A summary of the Dodd-Frank Wall Street Reform And Consumer Protection Act posted on the Senate Banking Committee’s Web site said the “say on pay” provision “gives shareholders a powerful opportunity to hold accountable executives of the companies they own, and a chance to disapprove where they see the kind of misguided incentive schemes that threatened individual companies and in turn the broader economy.”
The bill also directs the Securities and Exchange Commission (SEC) to clarify compensation disclosures, including requiring companies to provide charts that compare their executive compensation with stock performance over a five-year period.
Further, the bill requires federal financial regulators to issue and enforce joint compensation rules applicable to financial institutions with a Federal regulator.
The Senate passed the bill 60-39, largely along party lines (three Republicans voted for the measure, one Democrat did not), following House passage last month; the measure now goes to the White House where President Obama has promised to sign it.
According to the committee summary, other compliance-related provisions in the bill include:
- authority given to the SEC to grant shareholders proxy access to nominate directors.

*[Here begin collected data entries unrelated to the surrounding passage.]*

-- ==== Sys2Proof/Tests/Slice0.lean ====
section
/-! SUPPORT. The model's own tests: ill-formed commands, words written out from 30 R83, one or two small steps for each
command with results from 95_test_vectors.md, and a witness for the premises of each obligation. -/

namespace Sys2Proof.Tests

open Sys2Proof Sys2Proof.Machine

set_option Elab.async false

/-! Helpers. -/

/-- The toy domain `T` of 95_test_vectors.md. -/
def toy : Domain := ⟨251, 4, 3, 4, 121, 233, 8⟩

/-- The default parameters with `T` as `DEFAULT_DOMAIN`. -/
def toyParams : Config.Params := { Config.default with defaultDomain := toy }

/-- The reset state on `T`, with the key pair of V-T-1 in the key registers. -/
def keyed : State :=
  let s := State.resetWith toyParams
  { s with regs := { s.regs with keyD := 2, keyQx := 233, keyQy := 226 } }

/-- A state with `b` in `MSGBUF` and its length in `MLEN`. -/
def holding (b : Bytes) (s : State) : State :=
  { s with mem := memSetBytes s.mem 0x100000 b, mlen := BitVec.ofNat 32 b.length }

/-- A state whose RNG port gives the values `vs`. -/
def answering (vs : List Nat) (s : State) : State := { s with rng := vs.map RngAnswer.value }

/-- A state with a signature in the registers. -/
def signed (r v : Nat) (s : State) : State := { s with regs := { s.regs with sigR := r, sigS := v } }

/-- Command `i`, issued in `s`, answers a next state with the property `p`. -/
def runs (i : Instr) (s : State) (p : State → Bool) : Bool :=
  match exec i (issue (encode i) s) with
  | .next t => p t
  | .fault _ => false
  | .refused _ => false

/-- What `OUTBUF` shows: the bytes below `OLEN`. -/
def shown (s : State) : Bytes := memGetBytes s.mem 0x200000 s.olen.toNat

/-- A run that answers has an answer. -/
theorem runs_next {i : Instr} {s : State} {p : State → Bool} (h : runs i s p = true) :
    ∃ t, exec i (issue (encode i) s) = .next t ∧ p t = true := by
  unfold runs at h
  split at h
  · exact ⟨_, by assumption, h⟩
  · cases h
  · cases h

/-- The message "abc". -/
def abc : Bytes := [0x61, 0x62, 0x63]

/-- `SM3("abc")` (V-H-1). -/
def abcDigest : Bytes := be 32 0x66c7f0f462eeedd9d1f2d46bdc10e4e24167c4875cf2f7a2297da02b8f4ba8e0

/-- The message "m1" of V-T-2. -/
def m1 : Bytes := [0x6d, 0x31]

/-- The flat ciphertext of V-T-4. -/
def toyFlat : Bytes :=
  [0x04, 0x1d, 0x65, 0x3c] ++ be 32 0x4cdf82011823890545ef88fc2382c5e993ae75c2bb46f02a09ba8aaab572df8b

/-- The structured ciphertext of V-D-9. -/
def toyDer : Bytes :=
  [0x30, 0x2b, 0x02, 0x01, 0x1d, 0x02, 0x01, 0x65, 0x04, 0x20]
    ++ be 32 0x4cdf82011823890545ef88fc2382c5e993ae75c2bb46f02a09ba8aaab572df8b ++ [0x04, 0x01, 0x3c]

/-! WellFormed: the one field a command can carry is checked. -/

theorem test_wellFormed_refuses :
    Instr.WellFormed 4 (.hReset 4) = false ∧ Instr.WellFormed 4 (.hUpdate 4) = false
      ∧ Instr.WellFormed 4 (.hFinal 15) = false ∧ Instr.WellFormed 1 (.hDigest 1) = false
      ∧ Instr.WellFormed 4 (.hReset 3) = true ∧ Instr.WellFormed 4 .keyDecPriv = true := by decide

/-! Decoding: words written out from the fields of 30 R80 (reserved 31:16, F 15:12, CTX 11:8, OP 7:0) and R83. -/

theorem test_decode_hash :
    decode 4 0b0000000000000000_0000_0000_00000001#32 = some (.hReset 0)
      ∧ decode 4 0b0000000000000000_0000_0011_00000010#32 = some (.hUpdate 3)
      ∧ decode 4 0b0000000000000000_0000_0001_00000011#32 = some (.hFinal 1)
      ∧ decode 4 0b0000000000000000_0000_0010_00000100#32 = some (.hDigest 2)
      ∧ decode 16 0b0000000000000000_0000_1111_00000001#32 = some (.hReset 15) := by decide

theorem test_decode_domain :
    decode 4 0b0000000000000000_0000_0000_00010000#32 = some .domCheck
      ∧ decode 4 0b0000000000000000_0000_0000_00010001#32 = some .keygen
      ∧ decode 4 0b0000000000000000_0000_0000_00010010#32 = some .pubkey
      ∧ decode 4 0b0000000000000000_0000_0000_00011000#32 = some .kdf := by decide

theorem test_decode_signature :
    decode 4 0b0000000000000000_0000_0000_00100000#32 = some .sign
      ∧ decode 4 0b0000000000000000_0001_0000_00100000#32 = some .signU
      ∧ decode 4 0b0000000000000000_0000_0000_00100001#32 = some .verify
      ∧ decode 4 0b0000000000000000_0001_0000_00100001#32 = some .verifyU := by decide

theorem test_decode_encryption :
    decode 4 0b0000000000000000_0000_0000_00101000#32 = some .encrypt
      ∧ decode 4 0b0000000000000000_0000_0000_00101001#32 = some .decrypt := by decide

theorem test_decode_der :
    decode 4 0b0000000000000000_0000_0000_00110000#32 = some .derEncSig
      ∧ decode 4 0b0000000000000000_0000_0000_00110001#32 = some .derDecSig
      ∧ decode 4 0b0000000000000000_0000_0000_00110010#32 = some .derEncCt
      ∧ decode 4 0b0000000000000000_0000_0000_00110011#32 = some .derDecCt := by decide

theorem test_decode_keys :
    decode 4 0b0000000000000000_0000_0000_00111000#32 = some .keyEncPub
      ∧ decode 4 0b0000000000000000_0001_0000_00111000#32 = some .keyEncRaw
      ∧ decode 4 0b0000000000000000_0010_0000_00111000#32 = some .keyEncPriv
      ∧ decode 4 0b0000000000000000_0000_0000_00111001#32 = some .keyDecPub
      ∧ decode 4 0b0000000000000000_0001_0000_00111001#32 = some .keyDecRaw
      ∧ decode 4 0b0000000000000000_0010_0000_00111001#32 = some .keyDecPriv := by decide

/-- The illegal words of V-X-1 and V-K-11. -/
theorem test_decode_illegal :
    decode 4 0x00000000 = none ∧ decode 4 0x00000005 = none ∧ decode 4 0x00010001 = none ∧ decode 4 0x00000110 = none
      ∧ decode 4 0x00000401 = none ∧ decode 4 0x00001028 = none ∧ decode 4 0x00002020 = none
      ∧ decode 4 0x00003039 = none ∧ decode 4 0x00003038 = none := by decide

/-- V-X-1: the step that runs the word 0x00000005 from reset ends with STATUS 0x16 and ERRCODE 5. -/
theorem test_illegal_word_runs :
    (match step (State.reset.withFetchWord 32 5) with
      | .next t => busRead t 0x08 = 0x16 && t.errcode = 5 && t.errlog = 0x20
      | .fault _ => false
      | .refused _ => false) = true := by decide +kernel

/-! Commands. Results from 95_test_vectors.md. -/

/-- 40 R115: the context holds the initial value again. -/
theorem test_hReset :
    runs (.hReset 1) { keyed with hc := keyed.hc.set 1 (absorb HashCtx.init abc) }
      (fun t => hashCtx 1 t = ⟨Words8.iv, [], 0⟩ && busRead t 0x08 = 0x12) = true := by decide +kernel

/-- 40 R117 example: three pending bytes, 0x18 bits. -/
theorem test_hUpdate :
    runs (.hUpdate 3) (holding abc keyed)
      (fun t => hashCtx 3 t = ⟨Words8.iv, abc, 0x18⟩ && hashCtx 0 t = HashCtx.init) = true := by decide +kernel

/-- 40 R116 example: a whole block is compressed. -/
theorem test_hUpdate_block :
    runs (.hUpdate 0) (holding (List.replicate 16 [0x61, 0x62, 0x63, 0x64]).flatten keyed)
      (fun t => (hashCtx 0 t).v.a = 0x5950de81 && (hashCtx 0 t).v.h = 0x763ca222 && (hashCtx 0 t).cnt = 0x200) = true := by
  decide +kernel

/-- V-H-1, 40 R117: the digest of "abc"; the context stays. -/
theorem test_hFinal :
    runs (.hFinal 0) { keyed with hc := keyed.hc.set 0 (absorb HashCtx.init abc) }
      (fun t => shown t = abcDigest && (hashCtx 0 t).buf = abc) = true := by decide +kernel

/-- V-H-1, 40 R118. -/
theorem test_hDigest :
    runs (.hDigest 1) (holding abc keyed)
      (fun t => shown t = abcDigest && hashCtx 0 t = HashCtx.init && (hashCtx 1 t).buf = abc) = true := by decide +kernel

/-- V-T-1: the toy domain is valid. -/
theorem test_domCheck :
    runs .domCheck { keyed with domok := false } (fun t => busRead t 0x08 = 0x1A) = true := by decide +kernel

/-- V-DOM-2: `T` with P = 249 is not. -/
theorem test_domCheck_composite :
    runs .domCheck { keyed with regs := { keyed.regs with domP := 249 } }
      (fun t => busRead t 0x08 = 0x06 && t.errcode = 2) = true := by decide +kernel

/-- V-KEY-2 on `T`: the draw 0 is rejected, the draw 1 gives the base point. -/
theorem test_keygen :
    runs .keygen (answering [0, 1] keyed)
      (fun t => t.regs.keyD = 1 && t.pubKey = ⟨4, 121⟩ && t.rng = [] && busRead t 0x08 = 0x12) = true := by decide +kernel

/-- V-KEY-2: the port fails, and the key registers are 0. -/
theorem test_keygen_fails :
    runs .keygen { keyed with rng := [.fail] }
      (fun t => t.regs.keyD = 0 && t.pubKey = ⟨0, 0⟩ && t.errcode = 1) = true := by decide +kernel

/-- V-T-1: the public key of 2. -/
theorem test_pubkey :
    runs .pubkey { keyed with regs := { keyed.regs with keyQx := 0, keyQy := 0 } }
      (fun t => t.pubKey = ⟨233, 226⟩) = true := by decide +kernel

/-- V-KEY-1: `KEY_D = N` is refused and changes nothing. -/
theorem test_pubkey_range :
    runs .pubkey { keyed with regs := { keyed.regs with keyD := 233 } }
      (fun t => t.errcode = 6 && t.pubKey = ⟨233, 226⟩) = true := by decide +kernel

/-- V-KDF-1: 33 bytes need two counters. -/
theorem test_kdf :
    runs .kdf { keyed with klen := 33, regs := { keyed.regs with kdfZx := 1, kdfZy := 2 } }
      (fun t => shown t = be 33 0x02db73736665f3c8ec09887772c33da737047e7419ef8abd4d3c7d80019ff1aefb) = true := by
  decide +kernel

/-- V-KDF-1: zero coordinates contribute nothing. -/
theorem test_kdf_zero :
    runs .kdf { keyed with klen := 32 }
      (fun t => shown t = be 32 0x88c0cffa4c713446a03f1fff1630aa6353bdb53e2a9272146be7a82fde06afa3) = true := by
  decide +kernel

/-- V-T-2: four retries, then the signature. -/
theorem test_sign :
    runs .sign (answering [0, 28, 128, 16, 3] (holding m1 keyed))
      (fun t => t.regs.sigR = 98 && t.regs.sigS = 91 && busRead t 0x08 = 0x12 && t.tmp = Temps.cleared) = true := by
  decide +kernel

/-- V-T-2 with `RETRY_LIMIT = 4`: the fifth draw is not made. -/
theorem test_sign_limit :
    runs .sign (answering [0, 28, 128, 16, 3]
        (holding m1 { keyed with cfg := { toyParams with retryLimit := some 4 } }))
      (fun t => t.errcode = 1 && t.regs.sigR = 0 && t.regs.sigS = 0 && t.rng = [.value 3]) = true := by decide +kernel

/-- The default identifier given through `IDBUF` signs as `SIGN` does (43 R166, V-T-2). -/
theorem test_signU :
    runs .signU (answering [3]
        { holding m1 keyed with idlen := 16, mem := memSetBytes (holding m1 keyed).mem 0x1000 Config.defaultId })
      (fun t => t.regs.sigR = 98 && t.regs.sigS = 91) = true := by decide +kernel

- establishment of standards for listing on an exchange to require that compensation committees include only independent directors and have authority to hire compensation consultants to strengthen their independence from the executives.
- requirements that public companies set policies to take back executive compensation if it was based on inaccurate financial statements that don’t comply with accounting standards.
The Banking Committee summary is here.
A study released in June by Towers Watson found that relatively few U.S. companies are well prepared to put their executive pay programs up to a say-on-pay shareholder vote, although many are taking steps to get ready (see U.S. Companies Preparing for Say-on-Pay Legislation).